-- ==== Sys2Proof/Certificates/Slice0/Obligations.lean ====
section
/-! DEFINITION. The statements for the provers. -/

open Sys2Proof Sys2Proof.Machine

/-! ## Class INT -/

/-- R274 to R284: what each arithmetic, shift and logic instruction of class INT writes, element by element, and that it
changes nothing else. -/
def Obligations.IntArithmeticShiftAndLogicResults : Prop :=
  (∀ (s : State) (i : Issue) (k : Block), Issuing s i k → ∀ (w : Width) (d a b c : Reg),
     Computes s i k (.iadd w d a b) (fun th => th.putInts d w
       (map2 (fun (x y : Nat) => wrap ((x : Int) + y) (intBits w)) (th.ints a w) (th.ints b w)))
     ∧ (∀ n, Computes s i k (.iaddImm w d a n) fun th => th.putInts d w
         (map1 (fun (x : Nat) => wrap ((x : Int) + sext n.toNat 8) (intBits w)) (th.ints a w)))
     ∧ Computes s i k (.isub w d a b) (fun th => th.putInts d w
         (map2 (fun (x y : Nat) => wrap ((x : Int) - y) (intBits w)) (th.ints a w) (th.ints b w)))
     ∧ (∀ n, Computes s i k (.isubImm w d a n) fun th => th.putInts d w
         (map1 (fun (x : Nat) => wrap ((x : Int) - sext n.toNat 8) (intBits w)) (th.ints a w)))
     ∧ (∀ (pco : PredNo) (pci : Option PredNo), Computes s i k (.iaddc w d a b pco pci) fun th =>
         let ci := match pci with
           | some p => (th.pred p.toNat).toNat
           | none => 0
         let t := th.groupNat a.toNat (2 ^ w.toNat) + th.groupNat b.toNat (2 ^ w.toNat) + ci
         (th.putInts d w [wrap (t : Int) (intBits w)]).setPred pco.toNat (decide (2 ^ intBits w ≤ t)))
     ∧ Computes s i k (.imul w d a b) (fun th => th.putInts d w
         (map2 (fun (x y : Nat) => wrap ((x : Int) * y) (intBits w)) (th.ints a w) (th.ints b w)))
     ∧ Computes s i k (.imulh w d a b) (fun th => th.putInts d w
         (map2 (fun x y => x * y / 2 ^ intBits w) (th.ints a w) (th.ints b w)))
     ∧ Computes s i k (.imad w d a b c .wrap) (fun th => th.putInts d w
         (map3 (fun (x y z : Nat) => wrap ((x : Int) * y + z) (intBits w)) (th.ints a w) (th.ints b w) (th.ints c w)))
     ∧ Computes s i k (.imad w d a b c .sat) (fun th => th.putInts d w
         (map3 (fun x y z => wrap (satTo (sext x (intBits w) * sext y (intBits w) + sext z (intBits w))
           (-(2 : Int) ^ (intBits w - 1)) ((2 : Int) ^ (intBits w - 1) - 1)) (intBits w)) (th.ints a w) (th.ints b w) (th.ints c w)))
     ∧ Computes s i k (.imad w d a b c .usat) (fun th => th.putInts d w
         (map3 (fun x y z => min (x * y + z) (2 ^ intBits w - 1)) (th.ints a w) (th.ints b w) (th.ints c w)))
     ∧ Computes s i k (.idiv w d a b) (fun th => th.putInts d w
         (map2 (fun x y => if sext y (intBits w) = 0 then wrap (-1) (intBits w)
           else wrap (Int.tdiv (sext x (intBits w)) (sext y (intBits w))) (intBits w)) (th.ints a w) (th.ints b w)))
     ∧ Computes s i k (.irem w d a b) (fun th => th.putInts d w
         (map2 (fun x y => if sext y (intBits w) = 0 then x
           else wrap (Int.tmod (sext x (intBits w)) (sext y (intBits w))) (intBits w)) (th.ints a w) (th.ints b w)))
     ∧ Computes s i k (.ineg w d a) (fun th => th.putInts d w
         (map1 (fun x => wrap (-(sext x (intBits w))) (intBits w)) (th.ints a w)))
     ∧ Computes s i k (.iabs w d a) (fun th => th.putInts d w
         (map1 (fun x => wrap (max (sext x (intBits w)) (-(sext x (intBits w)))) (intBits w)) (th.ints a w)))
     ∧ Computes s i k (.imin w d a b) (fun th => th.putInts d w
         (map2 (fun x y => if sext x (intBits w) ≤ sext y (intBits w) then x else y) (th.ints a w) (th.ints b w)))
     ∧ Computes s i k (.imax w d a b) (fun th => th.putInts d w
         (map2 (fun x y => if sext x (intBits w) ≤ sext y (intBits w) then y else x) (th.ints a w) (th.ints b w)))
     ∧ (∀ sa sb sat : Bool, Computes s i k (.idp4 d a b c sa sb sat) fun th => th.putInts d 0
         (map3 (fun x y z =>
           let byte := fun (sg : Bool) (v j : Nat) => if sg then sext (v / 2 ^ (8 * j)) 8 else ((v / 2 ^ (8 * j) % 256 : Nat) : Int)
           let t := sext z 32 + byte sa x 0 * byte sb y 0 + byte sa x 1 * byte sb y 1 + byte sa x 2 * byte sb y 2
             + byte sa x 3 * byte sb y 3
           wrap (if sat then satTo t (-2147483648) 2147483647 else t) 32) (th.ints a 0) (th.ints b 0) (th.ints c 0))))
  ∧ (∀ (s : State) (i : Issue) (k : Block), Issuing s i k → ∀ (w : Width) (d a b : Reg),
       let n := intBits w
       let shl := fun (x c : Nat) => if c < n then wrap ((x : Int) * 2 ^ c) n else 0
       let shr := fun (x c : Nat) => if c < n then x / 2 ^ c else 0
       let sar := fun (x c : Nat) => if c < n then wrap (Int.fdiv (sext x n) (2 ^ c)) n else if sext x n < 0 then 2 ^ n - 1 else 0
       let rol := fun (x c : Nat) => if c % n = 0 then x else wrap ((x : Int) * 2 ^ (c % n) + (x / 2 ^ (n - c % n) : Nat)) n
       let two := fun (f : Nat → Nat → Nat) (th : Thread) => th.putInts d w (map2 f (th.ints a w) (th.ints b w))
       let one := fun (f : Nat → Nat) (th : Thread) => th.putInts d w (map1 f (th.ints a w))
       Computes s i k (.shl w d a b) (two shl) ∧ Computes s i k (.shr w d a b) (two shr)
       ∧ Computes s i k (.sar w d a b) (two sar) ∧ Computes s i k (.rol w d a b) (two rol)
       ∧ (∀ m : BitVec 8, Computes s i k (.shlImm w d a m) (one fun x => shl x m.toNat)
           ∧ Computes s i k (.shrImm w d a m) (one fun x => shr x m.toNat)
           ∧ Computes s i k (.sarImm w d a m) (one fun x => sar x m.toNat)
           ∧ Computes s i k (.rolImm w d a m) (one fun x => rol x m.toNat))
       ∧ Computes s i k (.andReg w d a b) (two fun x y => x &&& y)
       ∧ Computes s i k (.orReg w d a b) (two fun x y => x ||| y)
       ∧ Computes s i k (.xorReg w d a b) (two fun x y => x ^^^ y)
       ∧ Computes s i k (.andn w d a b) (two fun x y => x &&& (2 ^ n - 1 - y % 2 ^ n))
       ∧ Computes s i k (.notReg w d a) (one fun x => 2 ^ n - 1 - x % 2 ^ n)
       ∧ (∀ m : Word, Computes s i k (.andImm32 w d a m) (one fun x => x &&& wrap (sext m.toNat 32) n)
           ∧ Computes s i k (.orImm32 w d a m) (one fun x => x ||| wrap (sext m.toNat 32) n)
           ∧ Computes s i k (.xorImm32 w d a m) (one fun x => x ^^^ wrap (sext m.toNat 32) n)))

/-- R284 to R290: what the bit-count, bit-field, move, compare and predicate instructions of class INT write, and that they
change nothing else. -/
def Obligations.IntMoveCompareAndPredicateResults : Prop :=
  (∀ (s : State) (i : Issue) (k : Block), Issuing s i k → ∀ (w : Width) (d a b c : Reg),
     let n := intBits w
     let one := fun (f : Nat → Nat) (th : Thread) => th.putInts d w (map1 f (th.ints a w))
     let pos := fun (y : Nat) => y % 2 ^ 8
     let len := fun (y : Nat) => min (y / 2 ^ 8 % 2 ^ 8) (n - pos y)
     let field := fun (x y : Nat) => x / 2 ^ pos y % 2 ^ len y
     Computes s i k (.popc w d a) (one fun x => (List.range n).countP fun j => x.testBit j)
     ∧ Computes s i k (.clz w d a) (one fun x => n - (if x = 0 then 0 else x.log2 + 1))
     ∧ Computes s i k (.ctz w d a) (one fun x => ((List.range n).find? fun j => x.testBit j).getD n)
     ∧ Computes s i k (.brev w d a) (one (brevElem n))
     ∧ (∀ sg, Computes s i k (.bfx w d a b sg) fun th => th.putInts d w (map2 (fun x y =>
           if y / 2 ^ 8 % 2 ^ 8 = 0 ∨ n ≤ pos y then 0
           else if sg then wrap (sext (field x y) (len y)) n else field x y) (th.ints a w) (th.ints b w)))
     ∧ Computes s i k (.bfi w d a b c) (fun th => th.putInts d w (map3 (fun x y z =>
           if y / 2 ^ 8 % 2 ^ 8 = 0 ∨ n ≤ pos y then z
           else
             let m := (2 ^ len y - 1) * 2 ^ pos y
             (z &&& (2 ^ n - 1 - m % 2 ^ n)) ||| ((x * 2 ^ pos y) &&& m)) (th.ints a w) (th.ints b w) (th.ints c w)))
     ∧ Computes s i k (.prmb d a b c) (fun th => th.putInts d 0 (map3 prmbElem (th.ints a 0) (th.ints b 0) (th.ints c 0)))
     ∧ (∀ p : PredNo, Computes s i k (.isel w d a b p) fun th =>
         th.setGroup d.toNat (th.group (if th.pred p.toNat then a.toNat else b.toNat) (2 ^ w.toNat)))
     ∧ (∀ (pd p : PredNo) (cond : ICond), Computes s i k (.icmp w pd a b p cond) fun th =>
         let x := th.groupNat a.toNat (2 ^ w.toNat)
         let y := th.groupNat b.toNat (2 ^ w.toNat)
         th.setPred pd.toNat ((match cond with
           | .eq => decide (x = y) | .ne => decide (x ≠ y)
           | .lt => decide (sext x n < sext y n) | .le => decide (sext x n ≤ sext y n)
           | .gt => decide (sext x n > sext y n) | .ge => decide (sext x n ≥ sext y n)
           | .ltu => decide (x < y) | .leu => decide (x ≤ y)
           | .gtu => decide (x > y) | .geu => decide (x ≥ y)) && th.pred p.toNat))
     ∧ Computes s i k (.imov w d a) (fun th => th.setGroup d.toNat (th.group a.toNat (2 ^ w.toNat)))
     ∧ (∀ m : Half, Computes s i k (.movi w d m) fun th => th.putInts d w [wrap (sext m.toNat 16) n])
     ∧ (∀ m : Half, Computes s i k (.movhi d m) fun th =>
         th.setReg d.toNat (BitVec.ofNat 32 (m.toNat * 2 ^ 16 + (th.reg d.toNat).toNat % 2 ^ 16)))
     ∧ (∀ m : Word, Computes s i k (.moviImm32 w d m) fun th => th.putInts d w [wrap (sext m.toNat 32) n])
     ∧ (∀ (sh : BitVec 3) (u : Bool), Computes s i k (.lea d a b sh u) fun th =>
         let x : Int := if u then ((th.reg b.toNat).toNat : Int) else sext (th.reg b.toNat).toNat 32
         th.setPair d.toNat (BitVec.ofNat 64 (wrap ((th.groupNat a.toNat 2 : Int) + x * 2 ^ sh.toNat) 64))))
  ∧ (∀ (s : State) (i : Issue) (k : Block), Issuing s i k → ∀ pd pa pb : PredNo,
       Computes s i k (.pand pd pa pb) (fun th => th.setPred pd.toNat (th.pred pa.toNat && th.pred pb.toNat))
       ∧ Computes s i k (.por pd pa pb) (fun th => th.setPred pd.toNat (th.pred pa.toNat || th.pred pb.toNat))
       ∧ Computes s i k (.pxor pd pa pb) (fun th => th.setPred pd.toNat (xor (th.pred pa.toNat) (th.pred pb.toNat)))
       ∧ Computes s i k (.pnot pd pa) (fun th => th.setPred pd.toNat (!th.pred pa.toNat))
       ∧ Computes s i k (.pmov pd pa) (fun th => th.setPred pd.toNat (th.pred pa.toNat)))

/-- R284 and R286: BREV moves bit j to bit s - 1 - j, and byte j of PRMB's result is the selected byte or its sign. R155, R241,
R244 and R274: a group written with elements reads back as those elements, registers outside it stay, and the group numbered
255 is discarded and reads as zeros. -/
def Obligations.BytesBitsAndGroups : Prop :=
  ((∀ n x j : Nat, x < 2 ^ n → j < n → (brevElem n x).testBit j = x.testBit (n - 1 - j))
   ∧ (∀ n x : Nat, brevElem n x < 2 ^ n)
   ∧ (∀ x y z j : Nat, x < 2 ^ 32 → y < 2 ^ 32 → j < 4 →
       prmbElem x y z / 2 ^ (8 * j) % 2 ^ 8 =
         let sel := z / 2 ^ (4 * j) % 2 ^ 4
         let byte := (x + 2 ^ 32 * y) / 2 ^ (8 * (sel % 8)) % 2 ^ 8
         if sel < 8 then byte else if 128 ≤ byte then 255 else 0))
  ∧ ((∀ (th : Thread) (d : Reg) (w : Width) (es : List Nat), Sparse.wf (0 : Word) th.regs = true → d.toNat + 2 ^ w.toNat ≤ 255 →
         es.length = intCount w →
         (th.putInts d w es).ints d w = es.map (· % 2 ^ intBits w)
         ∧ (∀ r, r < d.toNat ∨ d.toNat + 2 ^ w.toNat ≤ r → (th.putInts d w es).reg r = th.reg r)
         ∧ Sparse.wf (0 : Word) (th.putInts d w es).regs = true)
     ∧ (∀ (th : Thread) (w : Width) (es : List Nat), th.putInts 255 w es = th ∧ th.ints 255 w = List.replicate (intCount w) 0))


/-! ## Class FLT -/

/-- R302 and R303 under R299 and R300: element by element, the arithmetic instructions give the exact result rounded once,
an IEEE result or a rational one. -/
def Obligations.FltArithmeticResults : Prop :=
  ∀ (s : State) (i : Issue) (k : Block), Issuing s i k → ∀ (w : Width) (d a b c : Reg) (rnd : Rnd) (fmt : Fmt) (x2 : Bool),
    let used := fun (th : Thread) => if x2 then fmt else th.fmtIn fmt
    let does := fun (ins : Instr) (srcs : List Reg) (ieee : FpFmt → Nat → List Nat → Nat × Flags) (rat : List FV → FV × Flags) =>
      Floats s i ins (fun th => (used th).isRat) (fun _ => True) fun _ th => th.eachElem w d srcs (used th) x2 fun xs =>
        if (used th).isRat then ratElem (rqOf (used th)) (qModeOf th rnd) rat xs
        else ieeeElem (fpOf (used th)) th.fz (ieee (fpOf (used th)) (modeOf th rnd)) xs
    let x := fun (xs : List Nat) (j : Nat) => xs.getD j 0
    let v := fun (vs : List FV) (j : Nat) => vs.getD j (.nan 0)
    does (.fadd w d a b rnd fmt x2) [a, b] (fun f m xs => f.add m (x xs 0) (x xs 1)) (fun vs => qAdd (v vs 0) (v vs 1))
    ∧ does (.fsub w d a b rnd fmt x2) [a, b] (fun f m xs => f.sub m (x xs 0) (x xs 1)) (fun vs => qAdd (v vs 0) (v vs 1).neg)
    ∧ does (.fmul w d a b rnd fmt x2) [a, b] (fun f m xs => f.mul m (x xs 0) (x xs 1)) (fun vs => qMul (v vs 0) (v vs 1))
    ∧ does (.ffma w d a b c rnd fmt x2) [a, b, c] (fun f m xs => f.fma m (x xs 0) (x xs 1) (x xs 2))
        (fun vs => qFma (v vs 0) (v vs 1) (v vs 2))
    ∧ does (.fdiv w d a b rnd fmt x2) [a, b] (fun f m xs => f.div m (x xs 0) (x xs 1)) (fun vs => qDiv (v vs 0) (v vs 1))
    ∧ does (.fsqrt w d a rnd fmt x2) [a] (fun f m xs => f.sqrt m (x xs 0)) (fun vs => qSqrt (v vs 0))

## [WORK INSTRUCTION]
Take the lines above from the one containing "b) (two rol)" to the one containing "m.toNat 32) n)))" and retype them exactly, both ends included, with nothing added.

## [EXERCISE RESULT]
       ∧ Computes s i k (.sar w d a b) (two sar) ∧ Computes s i k (.rol w d a b) (two rol)
       ∧ (∀ m : BitVec 8, Computes s i k (.shlImm w d a m) (one fun x => shl x m.toNat)
           ∧ Computes s i k (.shrImm w d a m) (one fun x => shr x m.toNat)
           ∧ Computes s i k (.sarImm w d a m) (one fun x => sar x m.toNat)
           ∧ Computes s i k (.rolImm w d a m) (one fun x => rol x m.toNat))
       ∧ Computes s i k (.andReg w d a b) (two fun x y => x &&& y)
       ∧ Computes s i k (.orReg w d a b) (two fun x y => x ||| y)
       ∧ Computes s i k (.xorReg w d a b) (two fun x y => x ^^^ y)
       ∧ Computes s i k (.andn w d a b) (two fun x y => x &&& (2 ^ n - 1 - y % 2 ^ n))
       ∧ Computes s i k (.notReg w d a) (one fun x => 2 ^ n - 1 - x % 2 ^ n)
       ∧ (∀ m : Word, Computes s i k (.andImm32 w d a m) (one fun x => x &&& wrap (sext m.toNat 32) n)
           ∧ Computes s i k (.orImm32 w d a m) (one fun x => x ||| wrap (sext m.toNat 32) n)
           ∧ Computes s i k (.xorImm32 w d a m) (one fun x => x ^^^ wrap (sext m.toNat 32) n)))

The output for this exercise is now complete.